Deobfuscating Javascript Malware

An edited version of this post has been added to my company blog at Checkmate

Some days back I was greeted by a Google Safe browsing warning when I tried visiting a ‘known’ site. As I was sure it was supposed to be clean and harmless site, I thought it would be good to dig further into this problem. The trail led to interesting amounts of codes, concepts and techniques.

Malware writers are very smart nowadays (haven’t they always been ?). They know that once their code is understood it most likely to be detected by anti-malware applications. To delay detection by such applications, they resort to a wide range of techniques. In this blog post I’ll be discussing the most potent and easily created malware.

Javascript has become the boon and bane of the Internet. It provides greater interactivity with the user but can also be used by malware writers to infect innocent users. Javascript is a client-side scripting technology which means the processing of the script is handled by the user’s browser.

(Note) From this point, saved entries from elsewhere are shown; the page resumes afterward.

-- ==== Sys2Proof/Machine/Map.lean ====
section
/-! DEFINITION. The register map of BAR 0 (spec/01 R28 and the register and field tables of every block chapter):
the byte offset of each register as a function of its indexes (each counted modulo the number of registers, so that an offset
always lies in its block), each field as a (register, msb, lsb) triple, and one row
per register with its reset value and the access code of each bit (R12, R16). The texts of the tables are the source; the
masks are those tables written as numbers. -/
namespace Sys2Proof.Machine

/-- A named field: bits hi down to lo of the register at byte offset off of BAR 0 (R10). -/
structure Fld where
  off : Nat
  hi  : Nat
  lo  : Nat
  deriving DecidableEq, Repr

/-- One row of the register map: a register (or an array of n1 × n2 alike, s1 and s2 bytes apart), its value after
cold start, and one mask per access code of R12. Bits in no mask read as stored and ignore writes (RO, or reserved).
kept and held mark the bits that R16 keeps through a warm start, and through every start. -/
structure RegRow where
  name : String
  base : Nat
  n1 : Nat
  s1 : Nat
  n2 : Nat
  s2 : Nat
  reset : Nat
  rw : Nat
  rwl : Nat
  w1c : Nat
  w1s : Nat
  rc : Nat
  kept : Nat
  held : Nat
  deriving DecidableEq, Repr
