-- ==== Sys2Proof/Machine/Flags.lean ====
section
/-! DEFINITION. The flag word of a band-line record (spec/11, R372): the bit of each flag, and marking band-lines in flight. -/

namespace Sys2Proof.Machine

/-- SEAM (R283). -/
def flagSeam : Nat := 0
/-- SPARE_LANE (R194, R195). -/
def flagSpareLane : Nat := 1
/-- GUEST_ACTIVE (R147). -/
def flagGuest : Nat := 2
/-- DARK_TRACK_LIMIT (R209). -/
def flagTrkLimit : Nat := 3
/-- CAL_STALE (R152, R153, R180, R227). -/
def flagCalStale : Nat := 4
/-- LAMP_ADJ (R336). -/
def flagLampAdj : Nat := 5
/-- LAMP_DEFICIT (R336). -/
def flagLampDeficit : Nat := 6
/-- DOC_START (R274). -/
def flagDocStart : Nat := 7
/-- DOC_END (R274). -/
def flagDocEnd : Nat := 8
/-- GAP (R274, R277). -/
def flagGap : Nat := 9

/-- A band-line with one more flag. -/
def BandLine.mark (l : BandLine) (k : Nat) : BandLine := { l with flags := setBit l.flags k }

/-- A band-line carries flag k. -/
def BandLine.has (l : BandLine) (k : Nat) : Bool := bitOf l.flags k

/-- Mark the band-lines in flight of head h that satisfy p. -/
def markLines (h : Nat) (p : BandLine → Bool) (k : Nat) (s : State) : State :=
  let x := getHead s h
  setHead h { x with lines := x.lines.map fun l => if p l then l.mark k else l } s

end Sys2Proof.Machine
end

Obfuscation is the concealment of intended meaning in communication, making communication confusing, intentionally ambiguous, and more difficult to interpret.

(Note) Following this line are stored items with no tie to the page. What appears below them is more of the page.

-- ==== Sys2Proof/Machine/AuxBlock.lean ====
section
/-! DEFINITION. The commands of the aux block (spec/13, R403 to R436). -/

namespace Sys2Proof.Machine

/-- The aux block runs in the present mode (R435). -/
def auxRuns (s : State) : Bool := !modeIn s [.off, .sleep, .coldStart, .warmStart]

/-- Ticks of PERIOD us; 0 acts as 1. -/
def auxPeriod (s : State) (c : Nat) : Nat := max 1 (fget s (AUX_CVCTL_PERIOD c))

/-- The next timer trigger of converter c falls due (R411). -/
def schedTimer (c : Fin 4) (s : State) : State :=
  let p := 600 * auxPeriod s c
  let e := (getCv s c).enAt
  schedule (cancel s (.auxTimerTrigger c)) (e + ((s.time - e) / p + 1) * p) (.auxTimerTrigger c)

/-- What enabling converter c does (R411, R413, R429). -/
def enableConverter (c : Fin 4) (s : State) : State :=
  let x := getCv s c
  let a := fget s (AUX_CVCTL_AXIS c)
  let r := (List.range 16).foldl (fun t e => nset t e (fget s (AUX_SEQA_GAIN c e))) []
  let s := setCv c { x with enAt := s.time, pos0 := (getAxis s a).pos, range := r, small := [] } s
  let s := setAuxBit AUX_STATUS_RUN c true s
  let s := if x.calDone then s else askCal c s
  let s := if fget s (AUX_CVCTL_TRIG c) = 0 then auxNext c (passTrigger c s) else s
  if fget s (AUX_CVCTL_TRIG c) = 1 then schedTimer c s else s

/-- TRIG or PERIOD of an enabled converter is written (R411): the timer counts on from the tick of EN with the new period, and
a converter that becomes continuous starts its first pass (DEDUCED, log entry 54). -/
def retrigger (c : Fin 4) (was : Nat) (s : State) : State :=
  let now := fget s (AUX_CVCTL_TRIG c)
  if now = 1 then schedTimer c s
  else
    let s := cancel s (.auxTimerTrigger c)
    if now = 0 ∧ was ≠ 0 ∧ (getCv s c).pass = false then
      auxNext (if auxBit s AUX_STATUS_MIGR c then twin c else c) (passTrigger c s)
    else s

/-- AUX_CVCTL_WRITE (R411, R421, R424, R429): SWTRIG has a row of its own. -/
def execAuxCvctlWrite (c : Fin 4) (v : Word) (s : State) : Host.Outcome State Fault Refusal :=
  ok (onWrite (AUX_CVCTL c) (fun s =>
    let v := v.toNat
    let was := flag s (AUX_CVCTL_EN c)
    let ref := fget s (AUX_CVCTL_REFSEL c)
    let strm := flag s (AUX_CVCTL_STREAM c)
    let trg := fget s (AUX_CVCTL_TRIG c)
    let s := setRaw s (AUX_CVCTL c) (v &&& (rowMasks (AUX_CVCTL c)).rw)
    let s :=
      if fget s (AUX_CVCTL_REFSEL c) = ref then s
      else
        let s := setAuxBit AUX_STATUS_REF_SETTLED c false s
        let s := setCv c { getCv s c with refAt := s.time, changeAt := s.time } s
        let s := schedule s (s.time + 6000000) (.refFault c)
        if (getCv s c).calRange.isSome then endCal c 0x76 0 0 s else s
    let s := if strm && !flag s (AUX_CVCTL_STREAM c) then closeStream c s else s
    let en := flag s (AUX_CVCTL_EN c)
    if !was && en && auxRuns s then enableConverter c s
    else if was && !en then stopConverter c (cancel s (.auxTimerTrigger c))
    else if en && auxRuns s then retrigger c trg s
    else s) s)

/-- AUX_SWTRIG (R411): a software trigger acts with TRIG 3. -/
def execAuxSwtrig (c : Fin 4) (s : State) : Host.Outcome State Fault Refusal :=
  ok (onWrite (AUX_CVCTL c) (fun s =>
    if fget s (AUX_CVCTL_TRIG c) = 3 && auxRuns s then
      auxNext (if auxBit s AUX_STATUS_MIGR c then twin c else c) (passTrigger c s) else s) s)

/-- AUX_TIMER_TRIGGER (R411): a multiple of PERIOD us after EN was set. -/
def execAuxTimerTrigger (c : Fin 4) (s : State) : Host.Outcome State Fault Refusal :=
  let e := (getCv s c).enAt
  if flag s (AUX_CVCTL_EN c) && fget s (AUX_CVCTL_TRIG c) = 1 && decide (e < s.time)
      && decide ((s.time - e) % (600 * auxPeriod s c) = 0) && auxRuns s then
    ok (schedTimer c (auxNext (if auxBit s AUX_STATUS_MIGR c then twin c else c) (passTrigger c s)))
  else ok s

/-- A POS change of axis m triggers passes with TRIG 2 (R411). -/
def auxPosTrigger (m : Nat) (fwd : Bool) (s : State) : State :=
  forN 4 (fun c s =>
    if fwd && auxRuns s && flag s (AUX_CVCTL_EN c) && fget s (AUX_CVCTL_TRIG c) = 2 && fget s (AUX_CVCTL_AXIS c) == m
        && decide (((getAxis s m).pos + 2 ^ 48 - (getCv s c).pos0) % 2 ^ 48 % auxPeriod s c = 0) then
      auxNext (if auxBit s AUX_STATUS_MIGR c then twin c else c) (passTrigger c s)
    else s) s

/-- Injected requests of converter c that wait (R412). -/
def injWaiting (s : State) (c : Nat) : Nat :=
  (((getCv s c).inj ++ (getCv s (twin c)).inj).filter fun p => decide (p.1 = c)).length

/-- AUX_INJ_WRITE (R412): a request joins the queue of 4, or is discarded. -/
def execAuxInjWrite (c : Fin 2) (v : Word) (s : State) : Host.Outcome State Fault Refusal :=
  ok (onWrite (AUX_INJ c) (fun s =>
    if !auxRuns s then s
    else if 4 ≤ injWaiting s c then setFlag s AUX_EVENTS_INJ_OVF true
    else
      let sv := if auxBit s AUX_STATUS_MIGR c then twin c else c
      let x := getCv s sv
      auxNext sv (setCv sv { x with inj := x.inj ++ [(c.val, v.toNat)] } s)) s)

/-- Unclipped code of a converter: (raw - OFF) x GC, rounded (R409, R415). -/
def convCode (s : State) (c r : Nat) (raw_ : Int) : Int :=
  let off := signed 16 (fget s (AUX_TRIM_OFF c r))
  let off := if c < 2 then off else 128 * off
  roundDiv ((raw_ - off) * (fget s (AUX_TRIM_GC c r) : Int)) 32768

/-- Full scale F of a converter (R430). -/
def convSpan (c : Nat) : Int := if c < 2 then 32768 else 8388608

/-- OPEN of a result (R408). -/
def openOf (pull chan : Nat) (ovr : Bool) (code : Int) : Bool :=
  ovr && decide (chan < 32)
    && (((pull == 1 || pull == 3) && decide (0 < code)) || ((pull == 2 || pull == 4) && decide (code < 0)))

/-- The range after an over-range sample: the highest step below r at which the estimator found the sample within 3/4 of
span, or 0 (R413). -/
def upShift (r : Nat) (raw_ : Int) : Nat :=
  match ((List.range r).reverse.find? fun q => decide (raw_.natAbs ≤ 24576 * 2 ^ (r - q))) with
  | some q => q
  | none => 0

/-- The autorange of an entry after a sample (R413). -/
def autorange (o e r : Nat) (ovr : Bool) (code raw_ : Int) (s : State) : State :=
  let y := getCv s o
  if ovr then setCv o { y with range := nset y.range e (upShift r raw_), small := nset y.small e 0 } s
  else if code.natAbs < 12288 then
    let n := nget y.small e + 1
    if 8 ≤ n then setCv o { y with range := nset y.range e (min 7 (r + 1)), small := nset y.small e 0 } s
    else setCv o { y with small := nset y.small e n } s
  else setCv o { y with small := nset y.small e 0 } s

/-- FC_CONVERSION_DONE (R409 to R414): the conversion under way on FCc has its code, 180 ticks after its sample instant; raw
is the conversion before trims. -/
def execFcConversionDone (c : Fin 2) (raw : Int) (s : State) : Host.Outcome State Fault Refusal :=
  let x := getCv s c
  if auxBit s AUX_STATUS_FAULT c || !auxRuns s then ok s
  else match x.cur with
  | none => ok s
  | some (.inj o w) =>
    let r := bitsOf w 12 10
    let u := convCode s c r raw
    let code := clampInt (-32768) 32767 u
    let ovr := decide (u ≠ code)
    let s := setCv c { x with cur := none } s
    let s := deliverResult ⟨o, bitsOf w 25 24, code, r, bitsOf w 31 26, ovr, !auxBit s AUX_STATUS_REF_SETTLED c,
      openOf (bitsOf w 15 13) (bitsOf w 31 26) ovr code, decide (o ≠ c.val), true, s.time - 180⟩ s
    ok (auxNext c s)
  | some (.entry o e) =>
    let y := getCv s o
    let a := (y.seq.getD e (0, 0)).1
    let auto := bitOf a 16
    let r := if auto then nget y.range e else bitsOf a 19 17
    let u := convCode s c r raw
    let code := clampInt (-32768) 32767 u
    let ovr := decide (u ≠ code)
    let s := setCv c { x with cur := none } s
    let s := deliverResult ⟨o, e, code, r, bitsOf a 31 26, ovr, !auxBit s AUX_STATUS_REF_SETTLED c,
      openOf (bitsOf a 15 13) (bitsOf a 31 26) ovr code, decide (o ≠ c.val), false, s.time - 180⟩ s
    let s := if auto then autorange o e r ovr code raw s else s
    ok (auxNext c (passAdvance o s))

/-- An output of PCv is UNSETTLED (R417). -/
def pcUnsettled (s : State) (v : Nat) (e : Nat × Nat) : Bool :=
  decide (s.time < (getCv s v).changeAt + 3 * 9600 * clampNat 1 6250 (bitsOf e.2 12 0) + 60000 * bitsOf e.2 23 16)
    || !auxBit s AUX_STATUS_REF_SETTLED v

/-- PC_OUTPUT (R415 to R418): the filter of PC0 or PC1 gives an output. -/
def execPcOutput (c : Fin 2) (raw : Int) (s : State) : Host.Outcome State Fault Refusal :=
  let v := c.val + 2
  if auxBit s AUX_STATUS_FAULT v || !auxRuns s then ok s
  else match (getCv s v).cur with
  | some (.entry o e) =>
    let en := (getCv s o).seq.getD e (0, 0)
    let r := bitsOf en.1 19 17
    let u := convCode s v r raw
    let code := clampInt (-8388608) 8388607 u
    let ovr := decide (u ≠ code)
    let uns := pcUnsettled s v en
    let s :=
      if uns && !bitOf en.1 12 then s
      else deliverResult ⟨o, e, code, r, bitsOf en.1 31 26, ovr, uns,
        openOf (bitsOf en.1 15 13) (bitsOf en.1 31 26) ovr code, decide (o ≠ v), false, s.time⟩ s
    if uns then ok s
    else
      let x := getCv s v
      let n := x.settled + 1
      if n < max 1 (bitsOf en.2 31 24) then ok (setCv v { x with settled := n } s)
      else ok (auxNext v (passAdvance o (setCv v { x with settled := 0, cur := none } s)))
  | _ => ok s

/-- STREAM_MSG_TIMEOUT (R424): 1 ms after the message's first result. -/
def execStreamMsgTimeout (c : Fin 4) (s : State) : Host.Outcome State Fault Refusal :=
  if !(getCv s c).stream.isEmpty && decide ((getCv s c).streamAt + 600000 ≤ s.time) then ok (closeStream c s) else ok s

/-- REF_SETTLED (R421): the reference detector finds the reference of converter c settled. -/
def execRefSettled (c : Fin 4) (s : State) : Host.Outcome State Fault Refusal :=
  if modeIn s [.off, .sleep] then ok s
  else ok (cancel (setAuxBit AUX_STATUS_REF_SETTLED c true s) (.refFault c))

/-- REF_FAULT (R422): a settled reference is lost, or 10 ms have passed after a switch without REF_SETTLED. -/
def execRefFault (c : Fin 4) (s : State) : Host.Outcome State Fault Refusal :=
  if modeIn s [.off, .sleep] then ok s
  else if auxBit s AUX_STATUS_REF_SETTLED c || decide ((getCv s c).refAt + 6000000 ≤ s.time) then
    let s := setAuxBit AUX_STATUS_REF_SETTLED c false s
    let s := setCv c { getCv s c with changeAt := s.time } s
    let s := if (getCv s c).calRange.isSome then endCal c 0x76 0 0 s else s
    ok (auxReport 0 AUX_EVENTS_REF_FAULT [c] s)
  else ok s

/-- The background calibration of every enabled converter that is free (R429). -/
def auxBackground (s : State) : State :=
  let s := { s with aux := { s.aux with calDue := false } }
  forN 4 (fun c s =>
    let x := getCv s c
    if flag s (AUX_CVCTL_EN c) && x.calRange.isNone && !x.calPend then askCal c s else s) s

/-- The Pantry defers background work at its first shed step (R25, R509). -/
def bgDeferred (s : State) : Bool := decide (1 ≤ fget s PWR_STATUS_LEVEL)

/-- AUX_CAL_PERIOD (R429): the background step of CALPER, deferred while the Pantry sheds background work. -/
def execAuxCalPeriod (s : State) : Host.Outcome State Fault Refusal :=
  if fget s AUX_CTL_CALPER = 0 || !auxRuns s then ok s
  else if bgDeferred s then ok { s with aux := { s.aux with calDue := true } }
  else ok (auxBackground s)

/-- AUX_CALCMD (R429): a host request, never deferred. -/
def execAuxCalcmd (v : Word) (s : State) : Host.Outcome State Fault Refusal :=
  ok (onWrite AUX_CALCMD (fun s =>
    if bitOf v.toNat 8 && auxRuns s then askCal (v.toNat % 4) s else s) s)

/-- AUX_CAL_RANGE_DONE (R430, R431): the range has measured the means m0 (off) and m1 (gain); a passing range writes its
trims, a failing one keeps them; the next range follows. -/
def execAuxCalRangeDone (c : Fin 4) (off gain : Int) (s : State) : Host.Outcome State Fault Refusal :=
  let x := getCv s c
  match x.calRange, x.calEnd with
  | some r, some t =>
    if s.time < t then ok s
    else
      let d := 4 * (gain - off)
      let f := 3 * convSpan c
      let offOk := decide (off.natAbs ≤ (if c.val < 2 then 1310 else 335544))
      let gainOk := decide (88 * f ≤ 100 * d) && decide (100 * d ≤ 112 * f)
      let s :=
        if offOk && gainOk then
          let o := if c.val < 2 then off else roundDiv off 128
          fsets s [(AUX_TRIM_OFF c r, toField 16 o), (AUX_TRIM_GC c r, (roundDiv (32768 * f) d).toNat)]
        else s
      let code := if offOk then 0x75 else 0x74
      let fail := if offOk && gainOk then x.calFail else
        match x.calFail with
        | some (r0, c0) => some (r0, min c0 code)
        | none => some (r, code)
      let n := x.calFails + b2n (!(offOk && gainOk))
      let s := setCv c { x with calEnd := none, calFail := fail, calFails := n, calRange := some (r + 1) } s
      if r < 7 then ok (auxNext c s)
      else
        match fail with
        | some (r0, c0) => ok (auxNext c (endCal c c0 r0 n s))
        | none => ok (auxNext c (endCal c 0x70 0 0 s))
  | _, _ => ok s

/-- AUX_CONV_FAULT (R432, R434): the converter's results are no longer delivered; a faulted twin makes it uncovered. -/
def execAuxConvFault (c : Fin 4) (s : State) : Host.Outcome State Fault Refusal :=
  if auxBit s AUX_STATUS_FAULT c || !auxRuns s then ok s
  else
    let x := getCv s c
    let s := if x.calRange.isSome || x.calPend then endCal c 0x77 (x.calRange.getD 0) 0 s else s
    let s := setAuxBit AUX_STATUS_FAULT c true s
    let s := closeStream c (setCv c { getCv s c with cur := none } s)
    let s := auxReport 0 AUX_EVENTS_CONV_FAULT [c] s
    if auxBit s AUX_STATUS_FAULT (twin c) then
      ok (limpCause SYS_LIMP_AUX (auxReport 0 AUX_EVENTS_UNCOVERED [c] s))
    else ok (schedule s (s.time + 150000) (.auxMigrate c))

/-- AUX_MIGRATE (R433): the twin takes the sequence and the injected queue. -/
def execAuxMigrate (c : Fin 4) (s : State) : Host.Outcome State Fault Refusal :=
  let t := twin c
  if !auxBit s AUX_STATUS_FAULT c || auxBit s AUX_STATUS_MIGR c || auxBit s AUX_STATUS_FAULT t || !auxRuns s then ok s
  else
    let s := setAuxBit AUX_STATUS_MIGR c true s
    let q := (getCv s c).inj
    let s := setCv c { getCv s c with inj := [] } s
    let s := setCv t { getCv s t with inj := (getCv s t).inj ++ q } s
    let s := cancel s (.auxMigrate c)
    let s := if flag s (AUX_CVCTL_EN c) && fget s (AUX_CVCTL_TRIG c) = 0 && !(getCv s c).pass then startPass c s else s
    ok (auxNext t s)

/-- AUX_EXC_WRITE (R420): LVL is taken while the host owns the source; otherwise a write that changes it is discarded. -/
def execAuxExcWrite (n : Fin 4) (v : Word) (s : State) : Host.Outcome State Fault Refusal :=
  ok (onWrite (AUX_EXC n) (fun s =>
    let o := fget s (AUX_EXC_OWNER n)
    let l := fget s (AUX_EXC_LVL n)
    let nl := bitsOf v.toNat 29 27
    let s := fset s (AUX_EXC_OWNER n) (bitsOf v.toNat 31 30)
    let s := if o = 0 ∨ o = 3 then fset s (AUX_EXC_LVL n) nl
      else if nl = l then s else setFlag s AUX_EVENTS_WR_REJ true
    if auxRuns s then excFollow n s else s) s)

/-- AUX_RES_LO_READ (R423): the code; the slot's tag goes to the master's shadow and its AUX_TS pair is latched. -/
def execAuxResLoRead (ms : Master) (off : Nat) (s : State) : Host.Outcome State Fault Refusal :=
  let s := readEvent ms off s
  if decide (0x12400 ≤ off) && decide (off < 0x12880) && decide (off % 16 = 0) && mayRead s ms off then
    let ts := raw s (off + 8) + raw s (off + 12) * 2 ^ 32
    let s := { s with rdata := BitVec.ofNat 32 (raw s off) }
    let s := { s with aux := { s.aux with ts := tset (fun _ => (0, 0)) s.aux.ts (masterNum ms) (off, ts) } }
    let sh : Option Shadow := some ⟨off, raw s (off + 4)⟩
    ok (match ms with
      | .hostBar0 => { s with shadow0 := sh }
      | .hostBar4 => { s with shadow4 := sh }
      | .housekeeper => { s with shadowK := sh })
  else ok { s with rdata := 0 }

/-- AUX_DROPS_READ (R14, R425). -/
def execAuxDropsRead (s : State) : Host.Outcome State Fault Refusal := ok (rcRead AUX_DROPS s)

/-- AUX_WC_STAT_READ (R14, R427). -/
def execAuxWcStatRead (k : Fin 16) (s : State) : Host.Outcome State Fault Refusal := ok (rcRead (AUX_WC_STAT k) s)

end Sys2Proof.Machine
end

JavaScript is sometimes obfuscated to prevent users from easily understanding their functionality. ( Legitimate uses are to prevent stealing of code)

There may be many ways to obfuscate a code and similarly there may be multiple ways to de-obfuscate a code. What I’ve presented below is very raw and cannot be used to analyze many malicious JS. But since this is the beginning for me, I thought it may help others too.

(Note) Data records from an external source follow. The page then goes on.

/-- R369, R370, R374, R375, R534: the next posted buffer of a head is taken for its oldest closed packet: an invalid one completes with 0x31,
one that is too small with 0x30 and the packet's bytes, and one that holds the packet is written, its first four bytes last, and
completes with the packet's bytes; a word that the Cellar's ECC corrects is counted.
R376: SKIP_DOC ends with 0x2B for a head that forms no documents, and with 0x2A where its DOC names no document that is in capture or
stored; otherwise the stored records of the document are discarded, and it ends, with their number, at once or when the last band-line
of the document has been handled. -/
def Obligations.PacketsAreDeliveredOrSkipped : Prop :=
  (∀ (s : State) (h : Fin 16) (b : BufDesc) (e : CelEcc) (p : Packet), (s.host.closed.find? fun p => decide (p.head = h.val)) = some p →
    entryPosted s (3 + h.val) = true → busOn s = true →
    let slot := didx s (3 + h.val) % ringN s (3 + h.val)
    let held := bufInvalid b = false ∧ p.size ≤ b.len
    ∃ t, exec (.packetDeliver h b e) s = .next t ∧ didx t (3 + h.val) = (didx s (3 + h.val) + 1) % (2 * ringN s (3 + h.val)) ∧
      t.host.cplq = s.host.cplq ++ [if bufInvalid b then ⟨0, slot, 0x10 + h.val, 0x31, true, 0, s.time, false⟩
        else if b.len < p.size then ⟨p.size, slot, 0x10 + h.val, 0x30, true, 0, s.time, false⟩
        else ⟨p.size, slot, 0x10 + h.val, 0, bitOf b.flags 0, p.size, s.time, false⟩] ∧
      t.host.closed = (if held then s.host.closed.erase p else s.host.closed) ∧
      t.emits = s.emits ++ (if held then [.memWrite (b.addr + 4) (p.image.drop 4), .memWrite b.addr (p.image.take 4)] else [])) ∧
  (∀ (s : State) (h : Fin 16) (b : BufDesc) (a : Nat) (p : Packet), (s.host.closed.find? fun p => decide (p.head = h.val)) = some p →
    entryPosted s (3 + h.val) = true → busOn s = true → bufInvalid b = false → p.size ≤ b.len →
    ∃ t, exec (.packetDeliver h b (.corrected a)) s = .next t ∧ raw t CEL_CE = satAdd 0xFFFFFFFF (raw s CEL_CE) 1 ∧
      flag t CEL_EVENTS_CE = true ∧ raw t CEL_ERRADDR_LO = a % 2 ^ 32 ∧ flag t CEL_ERRADDR_HI_UE = false) ∧
  (∀ (s : State) (h : Fin 16) (b : BufDesc) (a : Nat) (p : Packet), (s.host.closed.find? fun p => decide (p.head = h.val)) = some p →
    entryPosted s (3 + h.val) = true → busOn s = true → bufInvalid b = false → p.size ≤ b.len →
    ∃ t, exec (.packetDeliver h b (.uncorrectable a)) s = .next t ∧ raw t CEL_UE = satAdd 0xFFFFFFFF (raw s CEL_UE) 1 ∧
      flag t CEL_EVENTS_UE = true ∧ raw t CEL_ERRADDR_LO = a % 2 ^ 32 ∧ flag t CEL_ERRADDR_HI_UE = true ∧ flag t SYS_LIMP_CEL = true) ∧
  (∀ (s : State) (slot : Nat) (c : CmdEntry), cmdOf s slot 8 = some c → (s.host.skips.any fun k => k.slot == slot) = false →
    (s.host.skips.any fun k => k.head == byteAt c.desc 8) = false →
    let h := byteAt c.desc 8
    let none' := skipTarget s h (leAt c.desc 12 4) = none
    let doc := (skipTarget s h (leAt c.desc 12 4)).getD 0
    let cap := inCapture s h doc = true ∨ lineOnWay s h doc = true
    let stored := (unwritten s h).filter fun r => r.ofDoc doc
    ∃ t, exec (.skipDoc slot) s = .next t ∧
      if docEn s h = false then Completed t slot 0 0x2B
      else if none' ∨ (¬ cap ∧ stored = []) then Completed t slot 0 0x2A
      else (∀ r ∈ unwritten t h, r.ofDoc doc = false) ∧ (if cap then (⟨slot, h, doc, stored.length⟩ : Skip) ∈ t.host.skips
        else Completed t slot stored.length 0)) ∧
  (∀ (s : State) (slot : Nat) (k : Skip) (c : CmdEntry), (s.host.skips.find? fun k => decide (k.slot = slot)) = some k →
    s.host.cmds.find? (fun c => decide (c.slot = slot)) = some c → inCapture s k.head k.doc = false → lineOnWay s k.head k.doc = false →
    ∃ t, exec (.skipDocDone slot) s = .next t ∧ Completed t slot k.count 0 ∧ k ∉ t.host.skips)

/-- R377, R378: a source that may signal ceases to be pending, as does every other that may signal the same vector, each with a new holdoff; the
vector's message goes out, or its PBA bit sets while it is masked, and an unmask sends a message that the PBA holds. -/
def Obligations.InterruptsAreSignalled : Prop :=
  (∀ (s : State) (k : Fin 22), maySignal s k = true →
    let v := fget s (HOST_ISRC_VEC k)
    ∃ t, exec (.msixSignal k) s = .next t ∧
      (∀ j, j < 22 → maySignal s j = true → fget s (HOST_ISRC_VEC j) = v →
        bget t.host.isr j = false ∧ nget t.host.holdEnd j = s.time + 600 * fget s (HOST_ISRC_HOLDOFF j)) ∧
      (if flag s (MSIX_CTRL_MASK v) then bitOf (raw t (MSIX_PBA (v / 32))) (v % 32) = true ∧ t.emits = s.emits
        else t.emits = s.emits ++ [.msix v (raw s (MSIX_ADDR_HI v) * 2 ^ 32 + raw s (MSIX_ADDR_LO v)) (raw s (MSIX_DATA v))])) ∧
  (∀ (s : State) (k : Fin 64), s.mode.mode ≠ .off →
    let held := bitOf (raw s (MSIX_PBA (k.val / 32))) (k.val % 32) = true ∧ busOn s = true
    ∃ t, exec (.msixUnmask k) s = .next t ∧ flag t (MSIX_CTRL_MASK k) = false ∧
      (held → bitOf (raw t (MSIX_PBA (k.val / 32))) (k.val % 32) = false) ∧
      t.emits = s.emits ++ (if held then [.msix k (raw s (MSIX_ADDR_HI k) * 2 ^ 32 + raw s (MSIX_ADDR_LO k)) (raw s (MSIX_DATA k))] else []))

Disclaimer: Links presented below are live at the time of writing this blog post. Please do not visit them if you do not know what you are getting into.

First thing first, we need to get the HTML source the malicious page. We can either use wget/curl or Malzilla, which is what I used. It was observed that this page is dependent on the HTTP referrer. So if the domain receives a request for the page without a ‘valid’ HTTP referrer page, the page is not returned.
We get the ‘bad’ HTML at http://mybetorwager.cn:8080/index.php with a valid HTTP referrer.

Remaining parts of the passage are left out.